With the line containing "run out. -/" as the start and the line containing "waiting : Option Nat" as the end, transcribe that span of the entries below exactly, including both.

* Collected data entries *
---+---

/-- What the loop by-pass is doing (R70, R71, R526, R528). SYS_BYPASS.CLOSED shows whether it is closed. -/
structure Bypass where
  /-- The repeat path is enabled. -/
  repeating : Bool
  /-- LBYP_N is driven high, and SETTLE has not run out. -/
  settling : Bool
  /-- The node counts as joined (R71). -/
  joined : Bool
  /-- RTC source cycle at which the relay was driven, or at which the node joined (R71, R79). -/
  since : Nat
  /-- By-pass faults since a join that succeeded; the AO tick at which the wait after one ends, while it runs (R528). -/
  faults : Nat
  waiting : Option Nat
  /-- An apply has changed the loop settings: the by-pass closes once more before it opens (R531). -/
  rejoin : Bool
  deriving DecidableEq, Repr

/-! ### Power (chapter 03) -/

/-- Where a power failure stands (R99, R102): none, in the 400 µs deglitch, storing, and a reset store (R151). -/
inductive PfStage where
  | none | deglitch | storing | resetStore
  deriving DecidableEq, Repr

structure Power where
  /-- The stage of the power-fail or reset store sequence (R99, R102, Table PWR-7). -/
  pf : PfStage
  /-- The chip is in a Vault entered by a power failure, or on its way out of it (R104), and that failure was triggered by VBAT (Pod). -/
  pfVault : Bool
  pfVbat : Bool
  /-- A dip is under way: it holds HOLDOK at its value (R106), and during a reset store its deglitch runs (R165). -/
  dip : Bool
  /-- The store under way has been told to end at the next page boundary: HOLD floor (R103), 10 ms (R151). -/
  storeCut : Bool
  /-- To report at the next start: PF_CUT (R103), RSTORE_CUT (R151), HOLD_FAULT (R106), strap split of R649. -/
  pfCut : Bool
  rstoreCut : Bool
  holdFault : Bool
  presampleSplit : Bool
  /-- The accepted mode request that waits for its conditions or its store (R98, R401). -/
  request : Option Mode
  /-- A Doze entry is under way (R113), or the store that precedes Vault or Listen, `request` naming the mode (R401). -/
  dozeEntry : Bool
  /-- The warm start is held until HOLDOK is 1 (R104). -/
  holdWarm : Bool
  /-- VMAIN is below its power-good threshold (Hub, Table PWR-2). -/
  vmainBad : Bool
  /-- The AO power-on reset holds the AO logic (Table PWR-2, R118). -/
  aoReset : Bool
  /-- The RTC when the present mode was entered (R96). -/
  enteredAt : Nat
  /-- A reset fell during the power-fail sequence and is acted on when the chip leaves Vault (R112). -/
  resetPending : Bool
  /-- The vault content was lost since the last start (R118). -/
  vaultLost : Bool
  /-- Start sources that have acted since the internal reset was asserted, bit k − 1 for code k (R149). -/
  sources : Nat
  /-- The pre-sample of the profile strap (R649). -/
  presample : Option Bool
  /-- Consecutive VBAT samples below the threshold (R107). -/
  lowSamples : Nat
  deriving DecidableEq, Repr

/-! ### Clocks (chapter 04) -/

/-- Where a tracker's acquisition stands (R136): the intervals seen so far, newest first, or how many half-cycles of
settling have run, or locked. -/
inductive ZcStage where
  | acquire (intervals : List Int)
  | settle (n : Nat)
  | locked
  deriving DecidableEq, Repr

/-- A zero-crossing tracker (R135), in units of 1/19.2 µs: half-cycle P, reference r, the latest crossing seen, and that the
crossing of the half-cycle before r has already counted as not seen. -/
structure Tracker where
  p : Int
  r : Int
  last : Option Int
  hold : Nat
  missed : Bool
  stage : ZcStage
  deriving DecidableEq, Repr

structure Clocks where
  /-- The zero-crossing tracker of each mains phase (R135, R136). -/
  trackers : List (Nat × Tracker)
  /-- Consecutive HFXO counts within window while HFXO is being restarted (R137), and while a mismatch holds (R140). -/
  hfxoGood : Nat
  mismatchGood : Nat
  /-- LFXO_FAIL has been raised for the present failure; the end of the RTC has been raised (R15). -/
  lfxoFailed : Bool
  rtcEnded : Bool
  /-- RTC source cycle at which the LPO was found out of range (R137). -/
  lpoSince : Nat
  /-- Consecutive ring measurements in range of each TDC that lost its range (R137). -/
  tdcGood : List (Nat × Nat)
  deriving DecidableEq, Repr

/-! ### Start (chapter 05) -/

structure Boot where
  /-- Steps of Table STA-2 reached, bit n for step n. -/
  steps : Nat
  /-- Step 4 has loaded the legal registers (R161). -/
  legalLoaded : Bool
  /-- RTC source cycles at the release, for SYS_BOOT.READY. -/
  released : Nat
  /-- Outcome of the resolution for each logical page (Table STA-3), as SYS_RECALLn codes it; an unlisted page has never been stored: EMPTY. -/
  outcome : List (Nat × Nat)
  /-- Logical pages of settled regions not yet recalled, ascending (R159). -/
  unrecalled : List Nat
  /-- The staging sets that had entries when the internal reset was asserted, bit 0 immediate, bit 1 dated (R225). -/
  lostSets : Nat
  /-- The vault was lost before this start, and this is the first start of a new part (R118). -/
  vlost : Bool
  firstStart : Bool
  /-- The settled recall has raised FABRIC_REFUSED (R421). -/
  recallRefused : Bool
  deriving DecidableEq, Repr

/-! ### The shadow store (chapter 14) -/

/-- Metadata of a physical page (R390): whether it has been programmed, the logical page it names, its store counter and
the CRC over its 256 bytes. -/
structure PageMeta where
  stored : Bool
  page : Nat
  counter : Nat
  crc : Nat
  deriving DecidableEq, Repr

/-- A store under way (R397): its region (16 for a power-fail or reset store), the pages it has still to store, how many
it has stored, and whether the page in hand has been programmed once with a bad read-back (R398). -/
structure StoreRun where
  region : Nat
  todo : List Nat
  count : Nat
  retried : Bool
  deriving DecidableEq, Repr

---+---

* Your solution *
  /-- LBYP_N is driven high, and SETTLE has not run out. -/
  settling : Bool
  /-- The node counts as joined (R71). -/
  joined : Bool
  /-- RTC source cycle at which the relay was driven, or at which the node joined (R71, R79). -/
  since : Nat
  /-- By-pass faults since a join that succeeded; the AO tick at which the wait after one ends, while it runs (R528). -/
  faults : Nat
  waiting : Option Nat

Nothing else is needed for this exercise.